> **What you need to do**
Beneath this task is a listing; tally its lines that contain "modUmpire" and give only the total.

> **Material provided**
- - - - - - -

-- ==== Sys2Proof/Laws/KeepTime.lean ====
section
/-! SUPPORT. Every operation of Machine/Time.lean on the state keeps what `Keeps` names. -/

namespace Sys2Proof.Machine

theorem State.carryOn_keeps {still : Bool} {base : State} {s : State} (hk : Keeps still base s) :
    Keeps still base (State.carryOn s) := by
  unfold State.carryOn
  try dsimp only
  repeat' first
    | with_reducible assumption | intro _ | with_reducible apply State.settleAll_keeps
    | with_reducible apply State.pinsDone_keeps | with_reducible apply State.attachGo_keeps
    | with_reducible apply State.destroyGo_keeps | with_reducible apply State.shareGo_keeps
    | with_reducible apply State.sealGo_keeps | with_reducible apply State.switchGo_keeps
    | with_reducible apply State.boltsGo_keeps | with_reducible apply Keeps.foldl | with_reducible apply Keeps.foldl_fst

theorem State.fuseGo_keeps {still : Bool} {base : State} {s : State} (m : Mbx) (hk : Keeps still base s) :
    Keeps still base (State.fuseGo s m) := by
  unfold State.fuseGo
  try dsimp only
  repeat' first
    | with_reducible assumption | intro _ | with_reducible apply State.fuseRun_keeps | with_reducible apply Keeps.ite | split

theorem State.afterJob_keeps {still : Bool} {base : State} {s : State} (w : WaitFor) (hk : Keeps still base s) :
    Keeps still base (State.afterJob s w) := by
  unfold State.afterJob
  try dsimp only
  repeat' first
    | with_reducible assumption | intro _ | with_reducible apply State.markReady_keeps | with_reducible apply Keeps.foldl
    | with_reducible apply Keeps.foldl_fst | split

theorem State.completeReady_keeps {still : Bool} {base : State} {s : State} (m : Mbx) (hk : Keeps still base s) :
    Keeps still base (State.completeReady s m) := by
  unfold State.completeReady
  try dsimp only
  repeat' first
    | with_reducible assumption | intro _ | with_reducible apply State.complete_keeps
    | with_reducible apply State.afterJob_keeps | with_reducible apply Keeps.ite | split

theorem State.removeCtx_keeps {still : Bool} {base : State} {s : State} (c : Nat) (hk : Keeps still base s) :
    Keeps still base (State.removeCtx s c) := by
  unfold State.removeCtx
  try dsimp only
  repeat' first
    | with_reducible assumption | intro _ | with_reducible apply State.readyWaiter_keeps
    | with_reducible apply State.enterClearing_keeps | with_reducible apply Keeps.modLoom | with_reducible apply Keeps.modPort
    | with_reducible apply Keeps.setCtxs | with_reducible apply Keeps.foldl | with_reducible apply Keeps.foldl_fst | split

theorem State.runDeferred_keeps {still : Bool} {base : State} {s : State} (d : Deferred) (hk : Keeps still base s) :
    Keeps still base (State.runDeferred s d) := by
  unfold State.runDeferred
  try dsimp only
  repeat' first
    | with_reducible assumption | intro _ | with_reducible apply State.undamage_keeps
    | with_reducible apply State.clearExt_keeps | with_reducible apply State.repaired_keeps
    | with_reducible apply State.resolveAt_keeps | with_reducible apply State.scrubSet_keeps
    | with_reducible apply State.policySet_keeps | with_reducible apply State.attachAt_keeps
    | with_reducible apply State.grantAt_keeps | with_reducible apply State.shareAt_keeps
    | with_reducible apply State.clearAt_keeps | with_reducible apply State.leaseAtBoundary_keeps
    | with_reducible apply State.resolveLease_keeps | with_reducible apply State.unpinAt_keeps
    | with_reducible apply State.promoteAt_keeps | with_reducible apply State.removeCtx_keeps
    | with_reducible apply Keeps.modExt | with_reducible apply Keeps.modUmpire | with_reducible apply Keeps.ite | split
    | exact rfl

theorem State.runAllDeferred_keeps {still : Bool} {base : State} {s : State} (hk : Keeps still base s) :
    Keeps still base (State.runAllDeferred s) := by
  unfold State.runAllDeferred
  try dsimp only
  repeat' first
    | with_reducible assumption | intro _ | with_reducible apply State.runDeferred_keeps
    | with_reducible apply Keeps.modUmpire | with_reducible apply Keeps.ite | with_reducible apply Keeps.foldl
    | with_reducible apply Keeps.foldl_fst | exact rfl

theorem State.endPick_keeps {base : State} {s : State} (hk : Keeps false base s) :
    Keeps false base (State.endPick s) := by
  unfold State.endPick
  try dsimp only
  repeat' first
    | with_reducible assumption | intro _ | with_reducible apply State.halve_keeps | with_reducible apply State.takeOld_keeps
    | with_reducible apply State.loomEnd_keeps | with_reducible apply Keeps.foldl | with_reducible apply Keeps.foldl_fst

theorem State.tick_holds (s : State) : Holds s (State.tick s) := ⟨rfl, id, id, id, .refl _⟩

theorem State.freshPick_keeps {still : Bool} {base : State} {s : State} (hk : Keeps still base s) :
    Keeps still base (State.freshPick s) := by
  unfold State.freshPick
  try dsimp only
  repeat' first
    | with_reducible assumption | intro _ | with_reducible apply State.channelsFail_keeps | with_reducible apply Keeps.modRegs
    | with_reducible apply Keeps.modTie | with_reducible apply Keeps.setFar | with_reducible apply Keeps.ite
    | with_reducible apply Keeps.foldl | with_reducible apply Keeps.foldl_fst

theorem State.lates_keeps {still : Bool} {base : State} {s : State} (hk : Keeps still base s) :
    Keeps still base (State.lates s) := by
  unfold State.lates
  try dsimp only
  repeat' first
    | with_reducible assumption | intro _ | with_reducible apply State.lateOne_keeps | with_reducible apply Keeps.ite
    | with_reducible apply Keeps.foldl | with_reducible apply Keeps.foldl_fst

theorem State.startPick_keeps {base : State} {s : State} (hk : Keeps false base s) :
    Keeps false base (State.startPick s) := by
  unfold State.startPick
  try dsimp only
  repeat' first
    | with_reducible assumption | intro _ | with_reducible apply State.pump_keeps
    | with_reducible apply State.safeBoundary_keeps | with_reducible apply State.refill_keeps
    | with_reducible apply State.pinsGo_keeps | with_reducible apply State.passes_keeps
    | with_reducible apply State.drainAt_keeps | with_reducible apply State.dropsGo_keeps
    | with_reducible apply State.loomStart_keeps | with_reducible apply State.sendFrame_keeps
    | with_reducible apply State.carryOn_keeps | with_reducible apply State.runAllDeferred_keeps
    | with_reducible apply State.lates_keeps | with_reducible apply Keeps.ite | with_reducible apply Keeps.foldl
    | with_reducible apply Keeps.foldl_fst

theorem State.beatCount_keeps {still : Bool} {base : State} {s : State} (hk : Keeps still base s) :
    Keeps still base (State.beatCount s) := by
  unfold State.beatCount
  try dsimp only
  repeat' first
    | with_reducible assumption | intro _ | with_reducible apply State.syncNotice_keeps
    | with_reducible apply State.beatCfgBoundary_keeps | with_reducible apply State.planBoundary_keeps
    | with_reducible apply State.countBeat_keeps | with_reducible apply Keeps.ite

end Sys2Proof.Machine
end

- - - - - - -

> **Finished exercise**
2